Quando cheguei em Santa Maria pela primeira vez, minha mais forte impressão foi causada pelos morros que se elevam como guarnição e ornamento da cidade.
Chegava de Cachoeira do Sul, terra onde as coxilhas, bem mais modestas que as daqui, não fazem sombra grande nem oferecem corredor para a ventania. De primeiro, senti uma espécie de claustrofobia, que decerto emanava da nova condição de morador de apartamento e da ausência de árvores nas ruas. O verde e o ar eram abundantes só no horizonte; no centro, as vias estreitas, o mormaço e o tumulto me davam certa nostalgia da amplidão nativa. Vertigens urbanas que sofri no corpo e na alma, como um caboclo das margens do Jacuí que se extraviou pelo mundo.
Mas fui ficando, ficando, e me instalei. Entrei para a faculdade de História da UFSM, quando o curso era ministrado no Antigo Hospital Universitário. E aos poucos fui me familiarizando com as mitologias locais. Comecei a dar aula no Práxis, um cursinho pré-vestibular gratuito, onde conheci amigos e amigas para a vida toda. Vivi no quarto 75 da Casa do Estudante da Professor Braga, onde a farra foi grande, e a ressaca ainda maior. Ainda carrego o vício da insônia que adquiri na atmosfera de pouca luz e muita sombra daquele edifício úmido, em que o frio é glacial e o calor, venusiano.

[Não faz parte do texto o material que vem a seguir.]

-- ==== Sys2Proof/Syntax.lean ====
section
/-! DEFINITION. The nine operations of the block, one constructor per row of spec/opcode_table.json
(00_scope.md R3). -/

namespace Sys2Proof

/-- The steps of the two agents (R3). No operation has an immediate, a register or an address operand (R66). -/
inductive Instr where
  /-- BTN0, code 0x04 (R112). -/
  | evtEnable
  /-- BTN1, code 0x08 (R113). -/
  | evtDisable
  /-- BTN2, code 0x10 (R114). -/
  | evtToggleDir
  /-- BTN3, code 0x20, reserved (R115). -/
  | evtReserved
  /-- Any other code (R116); the code it arrived with is kept so that encoding gives it back, and no meaning reads it
  (log entry 10). -/
  | evtOther (code : Nat)
  /-- The end of the fixed delay (R89). -/
  | delayDone
  /-- An iteration in the HOLDING state (R86). -/
  | iterHold
  /-- An iteration in the STEPPING state, forward (R87). -/
  | iterStepFwd
  /-- An iteration in the STEPPING state, backward (R88). -/
  | iterStepBwd
  deriving DecidableEq, Repr

end Sys2Proof
end

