-- ==== Sys2Proof/Machine/Operands.lean ====
section
/-! DEFINITION. The operands of a stepping iteration (spec 30_encoding.md R66): the index functions (40_sequencer.md
R81-R84) and the pattern ROM (10_state.md R21). An index 0..7 has a type of its own, so that the ROM is asked only for
entries it has (20_memory.md R41, log entry 12). -/

namespace Sys2Proof.Machine

/-- A normalised index, 0..7. -/
abbrev Index := Fin Config.N_STEPS

/-- `norm` (R81): an index of 8 or more becomes 0. -/
def normIndex (i : Nat) : Index := if h : i < Config.N_STEPS then ⟨i, h⟩ else 0

/-- next_fwd (R82). -/
def nextFwd (i : Index) : Index := ⟨(i.val + 1) % Config.N_STEPS, Nat.mod_lt _ (by decide)⟩

/-- next_bwd (R83). -/
def nextBwd (i : Index) : Index := if i = 0 then 7 else ⟨i.val - 1, by omega⟩

/-- next_index (R84): normalise first, then take the transition the direction selects. -/
def nextIndex (i : Nat) (direction : Bool) : Index :=
  if direction then nextBwd (normIndex i) else nextFwd (normIndex i)

/-- The pattern ROM, the source's StepTable (R21): read-only, its contents fixed (R6, R24). -/
def rom (i : Index) : Pattern :=
  match i with
  | 0 => 0x1#4
  | 1 => 0x3#4
  | 2 => 0x2#4
  | 3 => 0x6#4
  | 4 => 0x4#4
  | 5 => 0xC#4
  | 6 => 0x8#4
  | 7 => 0x9#4

end Sys2Proof.Machine
end

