-- ==== Sys2Proof/Machine/Clocked.lean ====
section
/-! DEFINITION. The clocked realisation: the next-state function of spec 70_reset_and_hazards.md R172, written as the
rule writes it and not from the event-level meanings, so that their agreement (R173) is a theorem. -/

namespace Sys2Proof.Machine

/-- The quotient rounded up. -/
def ceilDiv (n d : Nat) : Nat := n / d + (if n % d = 0 then 0 else 1)

/-- DELAY_CYCLES (60_exceptions.md R140): ceil(STEP_DELAY_US * CLK_HZ / 10^6). -/
@[irreducible] def delayCyclesOf (stepDelayUs clkHz : Nat) : Nat := ceilDiv (stepDelayUs * clkHz) 1000000

/-- This machine's DELAY_CYCLES, from the default delay and the open clock frequency (log entry 6). -/
def delayCycles : Nat := delayCyclesOf Config.STEP_DELAY_US Config.CLK_HZ

/-- The LOOP part of an edge (R172, R140). -/
def clockLoopPart (dc : Nat) (s : State) : State :=
  match s.phase with
  | .delay =>
    if 1 < s.delayCnt then s.setDelayCnt (s.delayCnt - 1)
    else (s.setDelayCnt 0).setPhase .ready
  | .ready =>
    if s.enabled then
      let i := nextIndex s.stepIndex s.direction
      let t := (s.setStepIndex i.val).emit (rom i)
      if 1 < dc then (t.setDelayCnt (dc - 1)).setPhase .delay
      else (t.setDelayCnt 0).setPhase .ready
    else s.emit 0x0#4

/-- The EVT part of the same edge (R172): it reads the flags of `s`, the state before the edge, and writes only the
flags of `t`, the LOOP part's result. -/
def clockEvtPart (p : Ports) (s t : State) : State :=
  if p.evtValid then
    match decodeEvt p.evtCode with
    | .evtEnable => t.setEnabled true
    | .evtDisable => t.setEnabled false
    | .evtToggleDir => t.setDirection (!s.direction)
    | .evtReserved | .evtOther _ => t
    | .delayDone | .iterHold | .iterStepFwd | .iterStepBwd => t
  else t

/-- One rising edge (R172) of a block with delay `dc`: reset dominates and discards the event (R156). -/
def clockEdge (dc : Nat) (p : Ports) (s : State) : State :=
  if p.rst then s.resetBlock else clockEvtPart p s (clockLoopPart dc s)

/-- The ports when the environment does nothing. -/
def Ports.quiet : Ports where
  rst := false
  evtValid := false
  evtCode := 0

/-- The ports of one event without reset. -/
def Ports.event (code : Nat) : Ports where
  rst := false
  evtValid := true
  evtCode := code

/-- One input of the clocked level: an edge, or another writer's store between edges. -/
def takeClockInput (dc : Nat) (c : ClockInput) (s : State) : State :=
  match c with
  | .edge p => clockEdge dc p s
  | .platformWrite bits => s.setOutUpper bits

/-- Several inputs in order. -/
def runClock (dc : Nat) : List ClockInput → State → State
  | [], s => s
  | c :: cs, s => runClock dc cs (takeClockInput dc c s)

/-- The clocked level's next input and the rest: in a silent environment only quiet edges come (log entry 2). -/
def nextInput (inputs : Schedule ClockInput) : ClockInput × Schedule ClockInput :=
  inputs.next (.edge Ports.quiet) Config.freeInput

/-- The clocked level's next step. -/
def clockStep (inputs : Schedule ClockInput) (s : State) : State :=
  takeClockInput delayCycles (nextInput inputs).1 (s.setEnv (.clocked (nextInput inputs).2))

/-- The event-level turns one edge maps to (R173): the LOOP step it took, none at a counting edge, with DELAY_DONE
appended when a stepping iteration has DELAY_CYCLES = 1; after that the event. A reset edge maps to a reset. -/
def edgeTurns (dc : Nat) (p : Ports) (s : State) : List Turn :=
  if p.rst then [.reset]
  else
    (match s.phase with
      | .delay => if 1 < s.delayCnt then [] else [.done]
      | .ready => if s.enabled then (if 1 < dc then [.iter] else [.iter, .done]) else [.iter])
    ++ (if p.evtValid then [.evt p.evtCode] else [])

/-- The event-level turns a list of clocked inputs maps to, from state `s` on (R173). -/
def clockTurns (dc : Nat) : List ClockInput → State → List Turn
  | [], _ => []
  | .edge p :: cs, s => edgeTurns dc p s ++ clockTurns dc cs (clockEdge dc p s)
  | .platformWrite bits :: cs, s => .platformWrite bits :: clockTurns dc cs (s.setOutUpper bits)

end Sys2Proof.Machine
end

Dali saí para coabitar um teatro em obras – o TUI – com um bando de amigos. Conheci o Rosário e o Itararé, e me apaixonei pela cor local do subúrbio santa-mariense. Sonhei, com esses mesmos amigos, uma outra cidade dentro da cidade, e abrimos uma casinha verde chamada Macondo, uma flecha alucinógena que cruzou a noite de Santa Maria. Morei no Mauá, de onde vi a Rio Branco dormir e acordar com os rumores do trem e a palidez das gafieiras; fui uma presença indefectível no balcão do Café Cristal, desde os tempos do bom português José; entrei para a confraria de boêmios do Bar do Pompeo; passei fins de tarde sentindo o cheiro da terebentina e ouvindo um piano fantasma no Centro de Artes e Letras; fui aos arrabaldes e vivi nas altas nuvens de Silveira Martins; parti, morei longe, jurei que não voltava. Aqui estou.
Se hoje consulto as amizades sobre o que acham da cidade, me respondem que, como eu, amam o vento norte, mas também o odeiam. Que gostam do Itaimbé, do campus em tempos de aula, da gentileza estudantil ao segurar a mochila dos passageiros que viajam de pé no ônibus, da Vila Belga, das cocadas do João, do Theatro Treze de Maio, dos trailers que vendem o melhor xis do mundo (somos superlativos), das feirinhas na praça, dos banhos de cachoeira no verão. E que detestam a intolerância provinciana e transeuntes que andam com o guarda-chuva aberto sob as marquises. Confusão de sentimentos, como canta o magro Pylla.
Santa Maria é um palimpsesto de histórias, amores, ilusões e acenos de despedida. É um lugar de passagem e impermanência, e de improváveis reencontros – e não seria assim a própria vida? De travessias que não acabam, porque estamos sempre chegando ou partindo. Pensando bem, talvez seja legítimo considerá-la a capital da saudade, sentimento comum para quem vai e para quem fica.